The self-assembly properties of DNA have been exploited to generate 2D and 3D structures on surfaces and in solution. DNA now can be modified by metal centers at individual bases or at either termini. The ability to label DNA sites specifically with metal centers allows us to influence the electronic properties of the assembly. Potential applications of these modified DNA constructs in the design of nanoelectronic or bioelectronic circuitry may be within reach. Especially, the most recent developments in the area of direct basepair metallation, such as Cu-DNA and M-DNA, allow superb control over the electronics of the DNA construct and reduce the synthetic efforts.

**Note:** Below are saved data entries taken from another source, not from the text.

-- ==== Sys2Proof/Tests/C00.lean ====
section
/-! SUPPORT. States and operands that meet the hypotheses of the statements of chapter 00, clause by clause. -/
set_option Elab.async false
set_option maxRecDepth 100000
namespace Sys2Proof.Tests.C00
open Sys2Proof Sys2Proof.Machine Sys2Proof.Tests

def pool : List Sys2Proof.Machine.State := [⟨[], {}⟩, st up, st (noise up), ⟨[.calPause], up⟩, st (up.sr Reg.PCR_STATE.POWER 2), st { up with bus := { up.bus with latch := [(.fn 0, 0x80010, 5)] } }, st { up with hub := { up.hub with inReset := true } }]

theorem test_StepRunsFront_witness :
    (∃ (s : State), s.pending = [] ∧ s.chip.fw.points = [] ∧ s.chip.fw.accepting = []) :=
  (⟨pool.getD 0 .reset, by
      decide +kernel⟩)

theorem test_Bar0Access_witness :
    (∃ (s : State) (by_ : Req) (addr : Nat) (fn : Nat) (o : Nat), (s.chip.place by_ addr) = .pf fn o ∧ addr % 4 = 0 ∧ (s.chip.place by_ addr).wide = false ∧ actsOn32 o = false ∧ s.chip.writeShut by_ (s.chip.place by_ addr) = false) ∧
    (∃ (addr : Nat) (bytes : Nat), ¬ ((bytes = 4 ∨ bytes = 8) ∧ addr % bytes = 0)) ∧
    (∃ (s : State) (by_ : Req) (addr : Nat), addr % 8 = 0 ∧ (s.chip.place by_ addr).wide = true ∧ s.chip.writeShut by_ (s.chip.place by_ addr) = false ∧ (∃ fn o, (s.chip.place by_ addr) = .pf fn o ∧ o % 8 = 0)) ∧
    (∃ (s : State) (by_ : Req) (addr : Nat) (fn : Nat) (o : Nat), addr % 8 = 4 ∧ (s.chip.place by_ addr).wide = true ∧ (s.chip.place by_ addr) = .pf fn o ∧ o % 8 = 4 ∧ s.chip.writeShut by_ (s.chip.place by_ addr) = false) ∧
    (∃ (s : State) (by_ : Req) (addr : Nat), s.chip.writeShut by_ (s.chip.place by_ addr) = true) ∧
    (∃ (s : State) (by_ : Req) (addr : Nat), (∃ fn o, (s.chip.place by_ addr) = .pf fn o ∧ o % 8 = 0 ∧ o ≠ 0x1200000) ∧ addr % 8 = 0 ∧ (s.chip.place by_ addr).wide = true ∧ s.chip.readGate by_ (s.chip.place by_ addr) = .open_) ∧
    (∃ (s : State) (by_ : Req) (addr : Nat) (h : Nat), (∃ fn o, (s.chip.place by_ addr) = .pf fn o ∧ o % 8 = 4 ∧ o ≠ 0x1200004) ∧ addr % 8 = 4 ∧ (s.chip.place by_ addr).wide = true ∧ s.chip.readGate by_ (s.chip.place by_ addr) = .open_ ∧ s.chip.bus.latchOf by_ (s.chip.place by_ addr).key = some h) ∧
    (∃ (s : State) (by_ : Req) (addr : Nat) (fn : Nat) (o : Nat) (wide : Bool), (s.chip.place by_ addr) = .pf fn o ∧ aligned addr wide = true ∧ (wide = true ∨ (s.chip.place by_ addr).wide = false ∨ (o % 8 = 4 ∧ s.chip.bus.latchOf by_ (s.chip.place by_ addr).key = none)) ∧ o / 8 * 8 ≠ 0x1200000 ∧ s.chip.readGate by_ (s.chip.place by_ addr) = .open_) ∧
    (∃ (s : State) (by_ : Req) (addr : Nat) (wide : Bool), aligned addr wide = true ∧ s.chip.readGate by_ (s.chip.place by_ addr) = .ones) ∧
    (∃ (s : State), s.chip.hub.inReset = false ∧ s.chip.pwr.trigger = 0 ∧ s.chip.flag Reg.FLT_SAFE.SAFE = false ∧ s.chip.frozen 0 = false) :=
  ⟨(⟨pool.getD 0 .reset, Req.fn 0, 0, 0, 0, by
      decide +kernel⟩),
   (⟨0, 0, by
      decide +kernel⟩),
   (⟨pool.getD 0 .reset, Req.fn 0, 524304, by decide +kernel, by decide +kernel, by decide +kernel, ⟨0, 0x80010, by decide +kernel⟩⟩),
   (⟨pool.getD 0 .reset, Req.fn 0, 524308, 0, 524308, by
      decide +kernel⟩),
   (⟨pool.getD 6 .reset, Req.fn 0, 0, by
      decide +kernel⟩),
   (⟨pool.getD 0 .reset, Req.fn 0, 524304, ⟨0, 0x80010, by decide +kernel⟩, by decide +kernel, by decide +kernel, by decide +kernel⟩),
   (⟨pool.getD 5 .reset, Req.fn 0, 524308, 5, ⟨0, 0x80014, by decide +kernel⟩, by decide +kernel, by decide +kernel, by decide +kernel, by decide +kernel⟩),
   (⟨pool.getD 0 .reset, Req.fn 0, 0, 0, 0, false, by
      decide +kernel⟩),
   (⟨pool.getD 6 .reset, Req.fn 0, 524304, false, by
      decide +kernel⟩),
   (⟨pool.getD 0 .reset, by
      decide +kernel⟩)⟩

end Sys2Proof.Tests.C00
end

As shown in this review, a large driving force for research in the area of metal-DNA conjugates stems from sensor applications, for example in the detection of genetic defects, genomic fingerprinting for identification purposes, or applications in personalized medicine. Electrochemical detection methods offer a superior sensitivity to currently available optical gene chip technology. Gene chip technology has to rely on attaching a fluorescence tag to one of the DNA strands after PCR amplification. Recent advances in the area of electrochemical DNA detection described in this review should allow the development of biosensors that do not require labeling of the target DNA.

One of the holy grails of E-biosensors is the detection of single nucleotide mismatches time- and cost-effectively without the need for a lengthy PCR amplification, or in heterozygote mixtures or under non-ideal hybridization conditions. These goals are yet unrealized. Especially difficult will be the detection of DNA under “real-to-life” conditions, such as high salt concentrations or in the presence of large quantities of impurities. However, the possibility of single molecule detection using ultra-fast electrochemical techniques on ultramicroelectrodes may offer solutions to this problem.